++++ Data supplied

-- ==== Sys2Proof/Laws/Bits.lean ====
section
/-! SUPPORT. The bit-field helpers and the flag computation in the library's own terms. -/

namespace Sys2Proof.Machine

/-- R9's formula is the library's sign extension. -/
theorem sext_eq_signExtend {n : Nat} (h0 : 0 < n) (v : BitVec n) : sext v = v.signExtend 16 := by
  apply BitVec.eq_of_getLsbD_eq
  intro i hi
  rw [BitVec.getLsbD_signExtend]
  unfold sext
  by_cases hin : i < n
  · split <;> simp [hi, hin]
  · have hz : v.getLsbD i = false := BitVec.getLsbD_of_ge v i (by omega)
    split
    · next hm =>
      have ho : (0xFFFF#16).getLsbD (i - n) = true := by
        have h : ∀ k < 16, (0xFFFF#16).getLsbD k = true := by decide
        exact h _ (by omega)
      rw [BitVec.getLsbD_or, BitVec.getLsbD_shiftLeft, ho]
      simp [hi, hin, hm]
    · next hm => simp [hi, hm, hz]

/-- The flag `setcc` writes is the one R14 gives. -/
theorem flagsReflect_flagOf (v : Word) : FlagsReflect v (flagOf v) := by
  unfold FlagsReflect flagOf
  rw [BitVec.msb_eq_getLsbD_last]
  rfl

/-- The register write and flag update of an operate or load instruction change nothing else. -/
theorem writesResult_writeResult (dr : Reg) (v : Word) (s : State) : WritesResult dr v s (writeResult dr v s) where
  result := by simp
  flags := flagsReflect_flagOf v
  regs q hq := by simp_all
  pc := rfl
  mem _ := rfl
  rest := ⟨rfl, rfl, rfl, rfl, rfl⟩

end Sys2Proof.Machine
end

++++++++
++++ Data supplied

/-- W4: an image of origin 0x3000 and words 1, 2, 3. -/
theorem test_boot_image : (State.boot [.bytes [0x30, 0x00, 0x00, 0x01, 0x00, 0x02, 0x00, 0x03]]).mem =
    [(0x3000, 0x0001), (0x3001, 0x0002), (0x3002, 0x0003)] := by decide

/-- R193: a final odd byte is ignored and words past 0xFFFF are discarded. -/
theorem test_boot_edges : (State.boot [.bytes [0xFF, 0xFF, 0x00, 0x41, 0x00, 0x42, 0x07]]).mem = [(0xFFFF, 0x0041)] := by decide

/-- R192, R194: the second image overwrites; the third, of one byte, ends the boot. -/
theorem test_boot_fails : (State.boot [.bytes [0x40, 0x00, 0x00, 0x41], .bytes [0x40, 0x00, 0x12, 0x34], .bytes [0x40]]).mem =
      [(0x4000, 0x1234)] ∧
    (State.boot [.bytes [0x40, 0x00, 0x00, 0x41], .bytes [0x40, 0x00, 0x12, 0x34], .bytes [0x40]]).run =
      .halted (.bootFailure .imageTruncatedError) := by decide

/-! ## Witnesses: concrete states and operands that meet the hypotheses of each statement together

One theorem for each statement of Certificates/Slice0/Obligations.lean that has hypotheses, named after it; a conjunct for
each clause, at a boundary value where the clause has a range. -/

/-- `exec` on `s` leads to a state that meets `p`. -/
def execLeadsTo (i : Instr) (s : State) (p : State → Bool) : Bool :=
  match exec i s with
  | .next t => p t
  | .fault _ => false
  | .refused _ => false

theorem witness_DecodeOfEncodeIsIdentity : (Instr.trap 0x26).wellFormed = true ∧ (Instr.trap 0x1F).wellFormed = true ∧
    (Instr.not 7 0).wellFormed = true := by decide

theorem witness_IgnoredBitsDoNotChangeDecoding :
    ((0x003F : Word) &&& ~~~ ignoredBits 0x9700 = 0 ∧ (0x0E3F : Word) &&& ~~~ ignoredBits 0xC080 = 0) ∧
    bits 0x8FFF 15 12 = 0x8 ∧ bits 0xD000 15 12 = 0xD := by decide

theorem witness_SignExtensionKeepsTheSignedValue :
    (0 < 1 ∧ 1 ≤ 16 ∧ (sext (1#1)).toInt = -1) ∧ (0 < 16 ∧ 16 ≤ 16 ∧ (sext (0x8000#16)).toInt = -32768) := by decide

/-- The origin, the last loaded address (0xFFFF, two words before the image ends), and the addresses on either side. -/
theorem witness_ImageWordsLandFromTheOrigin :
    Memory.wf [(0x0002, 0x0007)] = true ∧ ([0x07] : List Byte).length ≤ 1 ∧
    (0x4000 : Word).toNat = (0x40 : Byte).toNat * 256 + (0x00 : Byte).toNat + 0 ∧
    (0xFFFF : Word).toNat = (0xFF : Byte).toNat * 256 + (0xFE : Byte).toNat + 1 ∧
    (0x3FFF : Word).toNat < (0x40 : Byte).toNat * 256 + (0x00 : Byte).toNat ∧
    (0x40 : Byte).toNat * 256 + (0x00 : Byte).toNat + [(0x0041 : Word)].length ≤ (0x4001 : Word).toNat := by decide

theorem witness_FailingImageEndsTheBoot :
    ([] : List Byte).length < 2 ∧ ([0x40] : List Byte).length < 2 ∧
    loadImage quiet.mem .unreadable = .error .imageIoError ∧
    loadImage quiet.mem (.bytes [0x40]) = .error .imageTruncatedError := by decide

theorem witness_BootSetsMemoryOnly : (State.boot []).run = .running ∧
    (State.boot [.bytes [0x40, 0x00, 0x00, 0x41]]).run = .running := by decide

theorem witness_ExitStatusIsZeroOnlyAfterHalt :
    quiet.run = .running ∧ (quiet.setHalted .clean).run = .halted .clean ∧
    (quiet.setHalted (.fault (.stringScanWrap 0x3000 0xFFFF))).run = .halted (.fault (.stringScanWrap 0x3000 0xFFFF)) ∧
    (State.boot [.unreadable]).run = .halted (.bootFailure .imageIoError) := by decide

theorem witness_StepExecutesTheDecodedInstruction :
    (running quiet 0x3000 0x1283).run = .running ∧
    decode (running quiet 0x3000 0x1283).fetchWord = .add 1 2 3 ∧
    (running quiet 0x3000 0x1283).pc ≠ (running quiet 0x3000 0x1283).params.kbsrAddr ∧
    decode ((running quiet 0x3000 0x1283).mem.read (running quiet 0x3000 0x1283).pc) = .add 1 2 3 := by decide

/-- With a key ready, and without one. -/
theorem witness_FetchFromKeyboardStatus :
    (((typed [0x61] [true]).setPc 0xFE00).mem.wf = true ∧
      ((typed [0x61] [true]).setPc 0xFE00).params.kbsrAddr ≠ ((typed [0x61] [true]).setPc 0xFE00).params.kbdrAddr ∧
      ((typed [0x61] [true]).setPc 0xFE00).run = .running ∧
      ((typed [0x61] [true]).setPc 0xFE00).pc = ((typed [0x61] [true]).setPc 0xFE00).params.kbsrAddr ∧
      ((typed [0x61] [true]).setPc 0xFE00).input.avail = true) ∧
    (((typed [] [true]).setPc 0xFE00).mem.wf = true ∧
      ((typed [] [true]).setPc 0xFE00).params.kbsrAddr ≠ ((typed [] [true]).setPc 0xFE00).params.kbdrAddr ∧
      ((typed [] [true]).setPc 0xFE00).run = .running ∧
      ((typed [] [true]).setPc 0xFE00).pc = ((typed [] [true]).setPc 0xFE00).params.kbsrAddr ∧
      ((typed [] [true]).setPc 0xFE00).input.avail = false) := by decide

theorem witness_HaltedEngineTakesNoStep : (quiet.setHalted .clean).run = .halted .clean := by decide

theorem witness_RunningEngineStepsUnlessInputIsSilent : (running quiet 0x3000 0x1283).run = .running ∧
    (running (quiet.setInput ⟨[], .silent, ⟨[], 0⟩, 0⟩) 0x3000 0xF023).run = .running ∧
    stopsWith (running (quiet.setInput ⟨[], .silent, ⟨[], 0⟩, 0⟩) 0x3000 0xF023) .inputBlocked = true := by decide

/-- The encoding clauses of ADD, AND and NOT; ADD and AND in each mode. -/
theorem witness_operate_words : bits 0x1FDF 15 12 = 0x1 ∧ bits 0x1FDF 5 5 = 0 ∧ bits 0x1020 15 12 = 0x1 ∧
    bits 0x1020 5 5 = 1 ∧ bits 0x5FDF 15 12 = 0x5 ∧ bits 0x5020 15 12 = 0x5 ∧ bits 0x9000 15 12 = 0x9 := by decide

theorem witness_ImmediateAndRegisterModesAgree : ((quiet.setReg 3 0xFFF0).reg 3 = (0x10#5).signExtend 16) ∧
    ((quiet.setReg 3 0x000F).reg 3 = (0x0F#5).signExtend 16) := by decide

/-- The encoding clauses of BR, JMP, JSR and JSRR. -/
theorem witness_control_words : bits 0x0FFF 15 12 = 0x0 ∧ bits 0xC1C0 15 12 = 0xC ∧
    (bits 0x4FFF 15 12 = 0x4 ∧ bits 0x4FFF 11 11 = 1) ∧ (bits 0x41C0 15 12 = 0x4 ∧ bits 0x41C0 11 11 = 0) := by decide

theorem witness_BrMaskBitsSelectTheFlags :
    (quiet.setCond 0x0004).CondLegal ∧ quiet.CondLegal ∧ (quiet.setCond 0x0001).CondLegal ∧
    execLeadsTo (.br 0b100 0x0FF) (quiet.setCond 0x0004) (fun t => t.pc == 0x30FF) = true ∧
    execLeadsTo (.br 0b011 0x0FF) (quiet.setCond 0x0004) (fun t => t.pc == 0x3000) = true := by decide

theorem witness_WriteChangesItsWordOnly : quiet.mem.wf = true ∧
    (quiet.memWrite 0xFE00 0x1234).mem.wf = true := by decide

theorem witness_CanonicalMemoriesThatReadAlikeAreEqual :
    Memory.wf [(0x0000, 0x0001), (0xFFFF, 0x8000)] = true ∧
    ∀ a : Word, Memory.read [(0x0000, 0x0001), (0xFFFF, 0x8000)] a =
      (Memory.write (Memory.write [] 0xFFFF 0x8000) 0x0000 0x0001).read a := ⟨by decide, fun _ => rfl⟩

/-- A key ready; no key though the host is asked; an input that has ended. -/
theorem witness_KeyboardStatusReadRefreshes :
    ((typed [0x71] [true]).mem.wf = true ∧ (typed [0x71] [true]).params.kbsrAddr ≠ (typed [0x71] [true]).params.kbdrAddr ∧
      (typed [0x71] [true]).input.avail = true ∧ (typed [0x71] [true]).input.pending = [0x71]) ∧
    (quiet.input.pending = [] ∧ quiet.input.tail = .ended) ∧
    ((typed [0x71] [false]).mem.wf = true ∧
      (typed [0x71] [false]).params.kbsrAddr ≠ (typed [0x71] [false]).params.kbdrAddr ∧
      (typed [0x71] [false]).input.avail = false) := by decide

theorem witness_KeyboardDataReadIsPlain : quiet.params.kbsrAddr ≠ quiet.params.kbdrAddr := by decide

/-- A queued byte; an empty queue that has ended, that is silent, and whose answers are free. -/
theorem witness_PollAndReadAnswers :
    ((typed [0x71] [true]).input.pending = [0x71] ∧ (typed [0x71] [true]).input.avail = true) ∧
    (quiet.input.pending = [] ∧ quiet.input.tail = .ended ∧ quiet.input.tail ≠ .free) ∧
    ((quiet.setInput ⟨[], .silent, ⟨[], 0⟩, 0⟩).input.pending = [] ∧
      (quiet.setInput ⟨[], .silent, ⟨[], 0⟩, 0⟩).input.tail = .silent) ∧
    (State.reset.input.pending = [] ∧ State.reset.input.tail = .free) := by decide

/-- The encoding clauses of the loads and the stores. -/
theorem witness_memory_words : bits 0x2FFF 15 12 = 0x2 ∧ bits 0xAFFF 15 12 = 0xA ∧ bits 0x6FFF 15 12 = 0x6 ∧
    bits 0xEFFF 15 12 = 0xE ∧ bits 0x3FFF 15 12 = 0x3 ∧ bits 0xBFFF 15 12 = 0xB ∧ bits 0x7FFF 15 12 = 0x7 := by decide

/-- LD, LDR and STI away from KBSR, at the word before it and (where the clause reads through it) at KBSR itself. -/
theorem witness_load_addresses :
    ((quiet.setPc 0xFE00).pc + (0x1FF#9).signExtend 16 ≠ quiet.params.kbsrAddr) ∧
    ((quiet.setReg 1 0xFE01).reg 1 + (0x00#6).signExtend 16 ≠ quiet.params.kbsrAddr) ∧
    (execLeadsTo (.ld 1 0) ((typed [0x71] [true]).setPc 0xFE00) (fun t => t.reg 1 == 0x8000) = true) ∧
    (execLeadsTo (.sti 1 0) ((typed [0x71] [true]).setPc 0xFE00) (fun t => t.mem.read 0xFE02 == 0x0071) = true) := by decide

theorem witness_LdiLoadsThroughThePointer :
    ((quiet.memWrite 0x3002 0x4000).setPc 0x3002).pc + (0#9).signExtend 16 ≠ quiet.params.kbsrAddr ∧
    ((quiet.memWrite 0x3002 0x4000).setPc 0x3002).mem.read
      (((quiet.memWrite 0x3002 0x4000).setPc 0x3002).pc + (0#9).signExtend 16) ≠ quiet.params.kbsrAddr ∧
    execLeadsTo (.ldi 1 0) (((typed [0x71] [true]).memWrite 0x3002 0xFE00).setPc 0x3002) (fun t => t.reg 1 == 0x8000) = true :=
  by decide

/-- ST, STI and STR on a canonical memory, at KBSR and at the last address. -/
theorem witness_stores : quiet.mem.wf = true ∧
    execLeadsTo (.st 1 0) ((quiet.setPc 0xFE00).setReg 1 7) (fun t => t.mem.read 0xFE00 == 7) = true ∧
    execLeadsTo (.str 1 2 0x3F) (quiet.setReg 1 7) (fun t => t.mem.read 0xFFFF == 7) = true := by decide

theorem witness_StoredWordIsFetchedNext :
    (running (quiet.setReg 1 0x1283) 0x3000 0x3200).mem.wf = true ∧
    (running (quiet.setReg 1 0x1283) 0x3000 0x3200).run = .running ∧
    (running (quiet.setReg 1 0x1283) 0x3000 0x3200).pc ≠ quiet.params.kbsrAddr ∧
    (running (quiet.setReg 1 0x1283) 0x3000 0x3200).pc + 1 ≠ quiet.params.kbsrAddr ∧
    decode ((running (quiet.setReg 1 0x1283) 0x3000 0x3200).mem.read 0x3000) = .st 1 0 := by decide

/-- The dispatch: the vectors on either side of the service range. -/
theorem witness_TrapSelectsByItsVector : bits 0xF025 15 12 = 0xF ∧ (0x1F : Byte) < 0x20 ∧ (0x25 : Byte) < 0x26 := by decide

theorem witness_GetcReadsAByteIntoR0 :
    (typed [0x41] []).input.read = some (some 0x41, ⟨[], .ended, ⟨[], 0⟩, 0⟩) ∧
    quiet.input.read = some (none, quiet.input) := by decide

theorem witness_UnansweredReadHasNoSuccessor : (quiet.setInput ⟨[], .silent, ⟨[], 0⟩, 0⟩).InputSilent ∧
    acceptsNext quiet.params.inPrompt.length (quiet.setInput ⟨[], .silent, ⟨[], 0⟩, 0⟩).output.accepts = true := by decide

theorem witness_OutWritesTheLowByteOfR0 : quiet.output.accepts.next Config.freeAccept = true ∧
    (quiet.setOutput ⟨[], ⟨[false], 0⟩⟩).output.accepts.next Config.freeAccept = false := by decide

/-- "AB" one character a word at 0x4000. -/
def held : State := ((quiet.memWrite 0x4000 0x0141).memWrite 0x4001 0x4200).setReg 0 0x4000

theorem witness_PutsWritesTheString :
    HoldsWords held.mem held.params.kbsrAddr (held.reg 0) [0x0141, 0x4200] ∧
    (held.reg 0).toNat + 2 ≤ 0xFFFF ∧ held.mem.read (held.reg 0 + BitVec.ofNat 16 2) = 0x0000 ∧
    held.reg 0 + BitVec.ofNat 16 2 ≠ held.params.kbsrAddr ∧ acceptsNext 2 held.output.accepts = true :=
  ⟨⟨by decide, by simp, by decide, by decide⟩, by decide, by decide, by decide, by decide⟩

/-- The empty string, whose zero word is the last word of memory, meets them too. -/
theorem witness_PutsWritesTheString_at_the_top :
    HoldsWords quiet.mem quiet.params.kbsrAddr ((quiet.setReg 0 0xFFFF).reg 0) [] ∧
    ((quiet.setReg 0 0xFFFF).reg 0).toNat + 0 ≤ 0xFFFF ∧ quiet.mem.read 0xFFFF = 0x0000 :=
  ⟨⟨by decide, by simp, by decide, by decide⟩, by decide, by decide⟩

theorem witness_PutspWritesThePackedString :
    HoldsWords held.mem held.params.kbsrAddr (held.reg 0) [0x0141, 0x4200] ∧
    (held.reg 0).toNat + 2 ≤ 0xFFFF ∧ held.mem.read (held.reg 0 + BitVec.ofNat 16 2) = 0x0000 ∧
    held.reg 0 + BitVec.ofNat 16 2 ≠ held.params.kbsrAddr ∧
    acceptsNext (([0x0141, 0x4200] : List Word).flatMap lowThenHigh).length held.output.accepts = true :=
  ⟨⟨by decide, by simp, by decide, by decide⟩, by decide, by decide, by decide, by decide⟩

++++++++

### Exercise requirements
Return only the stretch of the material above from the line holding "(0xFFFF : Word).toNat" through the line holding "loadImage quiet.mem .unreadable", copied exactly.

### Written reply
    (0xFFFF : Word).toNat = (0xFF : Byte).toNat * 256 + (0xFE : Byte).toNat + 1 ∧
    (0x3FFF : Word).toNat < (0x40 : Byte).toNat * 256 + (0x00 : Byte).toNat ∧
    (0x40 : Byte).toNat * 256 + (0x00 : Byte).toNat + [(0x0041 : Word)].length ≤ (0x4001 : Word).toNat := by decide

theorem witness_FailingImageEndsTheBoot :
    ([] : List Byte).length < 2 ∧ ([0x40] : List Byte).length < 2 ∧
    loadImage quiet.mem .unreadable = .error .imageIoError ∧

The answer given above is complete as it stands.